Everybody, good afternoon. I'm Seamus Fernandez. I'm one of the biopharma analysts here at Guggenheim Securities, and this is our SMID-cap biotech conference . Really pleased to be joined by, actually, my best idea, Apogee Therapeutics, and we have actually, I think, the majority of the C-suite here. So to my immediate left is Michael Henderson. To his left is Carl Dambkowski. To Carl's left is Jane Pritchett Henderson. And to Jane's left is Jeff Hartness, in order, Chief Executive Officer, Chief Medical Officer, Chief Financial Officer, Chief Commercial Officer. So that kind of runs the gamut there, but obviously, we're excited about the opportunity for Apogee, no question about it, but maybe you can just, Michael, set the groundwork for the Apogee opportunity, the vision, and really what's exciting about the Th2 market as well.

Michael Henderson
CEO, Apogee Therapeutics

Yeah, no, happy to. And we're excited this year to live up to the best idea mantle. It is kind of like the year for us. We've been working for it for quite a while. The kind of company got started about five years ago was in the South for quite a while, with the idea that when you look across inflammation immunology, especially kind of type 2-driven inflammation, things like atopic dermatitis, asthma, COPD, et cetera, there are finally validated targets, IL-13, IL-4 receptor alpha, TSLP. But those targets are actually inhibited by pretty old antibodies. So we saw the potential to bring the best of antibody engineering, including improved backbones, improved formulation, improved half-life, while maintaining those proven targets and just create best-in-class drugs.

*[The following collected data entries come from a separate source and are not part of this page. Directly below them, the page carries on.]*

-- ==== Sys2Proof/Machine/DieOps.lean ====
section
/-!
DEFINITION. The Die Scheduler's shared operations (chapter 6): read windows granted (R125), program grants (R117), the issue of
operations (R116), suspension and resumption (R121, R123, R124), abandonment (R128), and a die at the end of its erase (R119,
R144).
-/

namespace Sys2Proof.Machine

/-! ## Read windows -/

/-- Grant the WAITING window of one port on a die: the GRANTED reply is written and the entry becomes OPEN with T_window ticks
(R125). -/
def State.grantWindow (s : State) (d : DieId) (p : MasterId) : State :=
  match (s.dies.get d).windows.get p with
  | .waiting pl =>
    let s := s.modDie d (fun r => { r with windows := r.windows.set p (.opened s.windowTicks) })
    s.reply (.master p) pl.slot kindReadWindow pl.tag .granted [] []
  | _ => s

/-- Grant every WAITING window of a die, in one event (R125). -/
def State.grantWindows (s : State) (d : DieId) : State :=
  (List.finRange 4).foldl (fun s p => s.grantWindow d p) s

/-! ## Program grants (R117) -/

/-- The levels with an eligible page, highest first. -/
def State.eligibleLevels (s : State) (d : DieId) : List Level :=
  ((List.finRange 7).filter (fun l => (s.oldestEligible d l).isSome)).reverse

/-- The level a program grant chooses: the highest eligible level whose pass-over count is 16, else the highest eligible
level (R117). -/
def State.grantLevel (s : State) (d : DieId) : Option Level :=
  let ls := s.eligibleLevels d
  match ls.find? (fun l => decide ((s.dies.get d).passOver.get l = Config.passOverLimit)) with
  | some l => some l
  | none => ls.head?

/-- The level and page a program grant chooses (R117). -/
def State.grantChoice (s : State) (d : DieId) : Option (Level × PageKey) :=
  match s.grantLevel d with
  | none => none
  | some l => (s.oldestEligible d l).map (fun k => (l, k))

/-- The pass-over counts after a grant of a level (R117). -/
def State.passOverAfter (s : State) (d : DieId) (l : Level) : Table 7 Nat :=
  Table.tabulate (fun m =>
    if m = l then 0
    else if (s.oldestEligible d m).isSome then
      min Config.passOverLimit ((s.dies.get d).passOver.get m + 1)
    else 0)

/-- Take the granted page out of its backlog, set the pass-over counts and hand its PROGRAM over; the operation timer starts
(R116, R117, R130). -/
def State.issuePage (s : State) (d : DieId) (l : Level) (k : PageKey) : State :=
  let counts := s.passOverAfter d l
  let s := s.modDie d (fun r => { r with
    backlogs := r.backlogs.modify l (·.erase k)
    passOver := counts
    opTimer := some s.opTicks })
  s.handOver .program d k.unit (some k)

/-- Issue a granted program from IDLE: the die goes to PROGRAM (R116). -/
def State.issueProgram (s : State) (d : DieId) (l : Level) (k : PageKey) : State :=
  (s.issuePage d l k).modDie d (fun r => { r with
    state := .program
    current := some (.program k) })

/-- Issue a granted program during a suspension: it becomes the suspended program and is counted (R123). -/
def State.issueSuspended (s : State) (d : DieId) (l : Level) (k : PageKey) : State :=
  (s.issuePage d l k).modDie d (fun r => { r with
    suspendedProgram := some k
    programs := some (r.programs.getD 0 + 1) })

/-- Issue the head entry of the background queue: the die goes to ERASE or CHECK and the operation timer starts (R116,
R130). DESIGN CHOICE (log entry 42): the place it frees is filled by QUEUE_FILL. -/
def State.issueBackground (s : State) (d : DieId) (e : BackgroundEntry) : State :=
  let ticks := s.opTicks
  let s := s.modDie d (fun r => { r with
    queue := r.queue.tail
    opTimer := some ticks
    state := match e.kind with
      | .erase => .erase
      | .check => .check
    current := match e.kind with
      | .erase => some (.erase e.unit)
      | .check => some (.check e.unit) })
  match e.kind with
  | .erase => s.handOver .erase d e.unit none
  | .check => s.handOver .check d e.unit none

/-! ## Arbitration (R116) -/

/-- What an arbitration chooses. -/
inductive Choice where
  | background (e : BackgroundEntry)
  | program (l : Level) (k : PageKey)
  | nothing
deriving DecidableEq, Repr

/-- The head of the background queue, where the conditions that orders 1 and 3 of R116 share hold: no read window OPEN, PLW_N
deasserted and the device RUNNING. -/
def State.startable (s : State) (d : DieId) : Option BackgroundEntry :=
  let r := s.dies.get d
  if !r.windowOpen && !s.plwAsserted && s.isRunning then r.queue.head? else none

/-- The choice of an arbitration, in the order of R116. -/
def State.arbitration (s : State) (d : DieId) : Choice :=
  match s.startable d with
  | some e =>
    if s.urgent d then .background e
    else match s.grantChoice d with
      | some (l, k) => .program l k
      | none => .background e
  | none =>
    match s.grantChoice d with
    | some (l, k) => .program l k
    | none => .nothing

/-- An IDLE die arbitrates and issues its choice if it may hand a descriptor over; if it may not, it keeps its state and waits
(R115, R116, R140). -/
def State.arbitrateDie (s : State) (d : DieId) (offered : Bool) : State :=
  match s.arbitration d with
  | .nothing => s
  | .program l k => if s.mayHandOver offered then s.issueProgram d l k else s.joinWaiting d
  | .background e => if s.mayHandOver offered then s.issueBackground d e else s.joinWaiting d

/-! ## Suspension and resumption -/

/-- The conditions on a suspension to serve (R121). -/
def State.maySuspend (s : State) (d : DieId) (u : Nat) : Bool :=
  decide ((((s.unit? u).bind (·.suspendCount)).getD 0) < s.suspendLimit d) && !s.urgent d &&
  !s.plwAsserted && s.isRunning

/-- Hand a SUSPEND with purpose SERVE over: the suspend count rises by 1 and the die goes to SUSPENDING (R121). -/
def State.suspendToServe (s : State) (d : DieId) (u : Nat) : State :=
  let s := s.modUnit u (fun r => { r with suspendCount := some (r.suspendCount.getD 0 + 1) })
  let s := s.modDie d (fun r => { r with state := .suspending, purpose := some .serve })
  s.handOver .suspend d u none

/-- Hand a SUSPEND with purpose ABANDON over: the suspend count is not raised (R128). -/
def State.suspendToAbandon (s : State) (d : DieId) (u : Nat) : State :=
  let s := s.modDie d (fun r => { r with state := .suspending, purpose := some .abandon })
  s.handOver .suspend d u none

/-- A trigger reaches a die: in ERASE with no abandonment pending, a suspension to serve is requested when R121 allows, and
waits for a place when none is free. -/
def State.trigger (s : State) (d : DieId) (offered : Bool) : State :=
  let r := s.dies.get d
  if r.state = .erase ∧ r.purpose = none then
    match r.erasingUnit with
    | none => s
    | some u =>
      if s.maySuspend d u then
        if s.mayHandOver offered then s.suspendToServe d u else s.joinWaiting d
      else s
  else s

/-- Whether a SUSPENDED die issues a program (R123). -/
def State.servesProgram (s : State) (d : DieId) : Bool :=
  let r := s.dies.get d
  decide (r.suspendedProgram = none) && decide (r.programs.getD 0 < s.allowance d) &&
  s.hasEligible d && !s.urgent d && s.isRunning

/-- Whether a SUSPENDED die resumes its erase (R124). -/
def State.resumes (s : State) (d : DieId) : Bool :=
  let r := s.dies.get d
  decide (r.suspendedProgram = none) && !r.windowOpen &&
  (decide (s.allowance d ≤ r.programs.getD 0) || !s.hasEligible d || s.urgent d || !s.isRunning)

/-- Hand a RESUME over: the die returns to ERASE, its timer running on from the held erase ticks (R124). -/
def State.resumeErase (s : State) (d : DieId) (u : Nat) : State :=
  let s := s.modDie d (fun r => { r with
    state := .erase
    purpose := none
    programs := none
    opTimer := r.heldErase
    heldErase := none })
  s.handOver .resume d u none

/-- A SUSPENDED die issues a program or resumes, as R123 and R124 give, or waits for a place to do so. -/
def State.serveDie (s : State) (d : DieId) (offered : Bool) : State :=
  let r := s.dies.get d
  if r.state = .suspended ∧ r.purpose = some .serve then
    if s.servesProgram d then
      match s.grantChoice d with
      | none => s
      | some (l, k) => if s.mayHandOver offered then s.issueSuspended d l k else s.joinWaiting d
    else if s.resumes d then
      match r.erasingUnit with
      | none => s
      | some u => if s.mayHandOver offered then s.resumeErase d u else s.joinWaiting d
    else s
  else s

/-- Every SUSPENDED die makes its decision again, in ascending die number (R123, R124). -/
def State.serveSuspended (s : State) : State :=
  (s.dies.indices (fun r => decide (r.state = .suspended))).foldl (fun s d => s.serveDie d false) s

/-! ## The end of an erase -/

/-- The die once its erase has ended by a completion or a failed resumption: from SUSPENDED with a program outstanding that
program becomes the current operation and its timer runs on; otherwise the timer stops and the die is IDLE. WAITING windows
are granted (R119, R122, R144). -/
def State.dieAfterErase (s : State) (d : DieId) : State :=
  let s := s.modDie d (fun r =>
    match r.suspendedProgram with
    | some k => { r with
        state := .program
        current := some (.program k)
        suspendedProgram := none
        purpose := none
        programs := none
        heldErase := none }
    | none => { r with
        state := .idle
        current := none
        purpose := none
        programs := none
        opTimer := none
        heldErase := none })
  s.grantWindows d

/-- Abandon the erase of a die (R128): its unit goes to UNKNOWN among the waiting units, its timer is discarded, its tag
released, and the die goes to PROGRAM or IDLE with its WAITING windows granted. -/
def State.abandonErase (s : State) (d : DieId) : State :=
  match (s.dies.get d).erasingUnit with
  | none => s
  | some u =>
    let s := s.modUnit u UnitRecord.toUnknown
    let s := { s with link := s.link.releaseErase d u }
    ((s.dieAfterErase d).handBackground u).reportCounts u

/-- An erase ends DONE or FAIL for its unit (R13): FREE with the erase count raised, saturating, or RETIRED. -/
def State.eraseOutcome (s : State) (u : Nat) (done : Bool) : State :=
  match s.unit? u with
  | none => s
  | some r =>
    if done then s.enterFree u (min Config.count16 (r.eraseCount + 1)) else s.enterRetired u

end Sys2Proof.Machine
end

So our platform has been in our first two drugs which have read out improved formulation, improved backbones, three to five times the half-life of the original kind of predecessor antibodies, like lebrikizumab and Dupixent. And this year, we're reading out our first efficacy data in patients. So in the atopic derm market, there's currently an every two and an every four-week dose drug. We're going to be reading out data mid-year, which we believe could prove out our potential to come with a best-in-class drug for the 30 million patients that have moderate to severe atopic derm in the major markets.

Seamus Fernandez
Biopharma Analyst, Guggenheim Securities

Great. And then in terms of the competitive edge, outside of just duration, you've got a potential competitive edge on combination, but also, I think, a bit of a different strategy because there are other combination opportunities out there with bispecifics. So maybe you can just kind of offer a little bit of a trade-off of the Apogee strategy there versus the sort of direct combination strategy.

Michael Henderson
CEO, Apogee Therapeutics

Yeah. So a few years ago, when we took a hard look and realized that where the leaders in are going, right, the AbbVie, the J&Js, it is towards fixed dose combinations. J&J is doing an IBD and RA with readouts this year. AbbVie's recently launched a big study in IBD. And this is where all the obesity players are going now as well with different readouts. And it's because not a single pathway will cure these kinds of inflammatory patients. There's a few different pathways. So we thought, OK, how can we best inhibit and create a patient-focused solution that gets at two pathways at once? And you really have two options. You can do two best-in-class mono therapies, co-formulated together. We make sure that we design our antibodies to be co-formulatable so that they can happily exist together. Or you can do a bispecific.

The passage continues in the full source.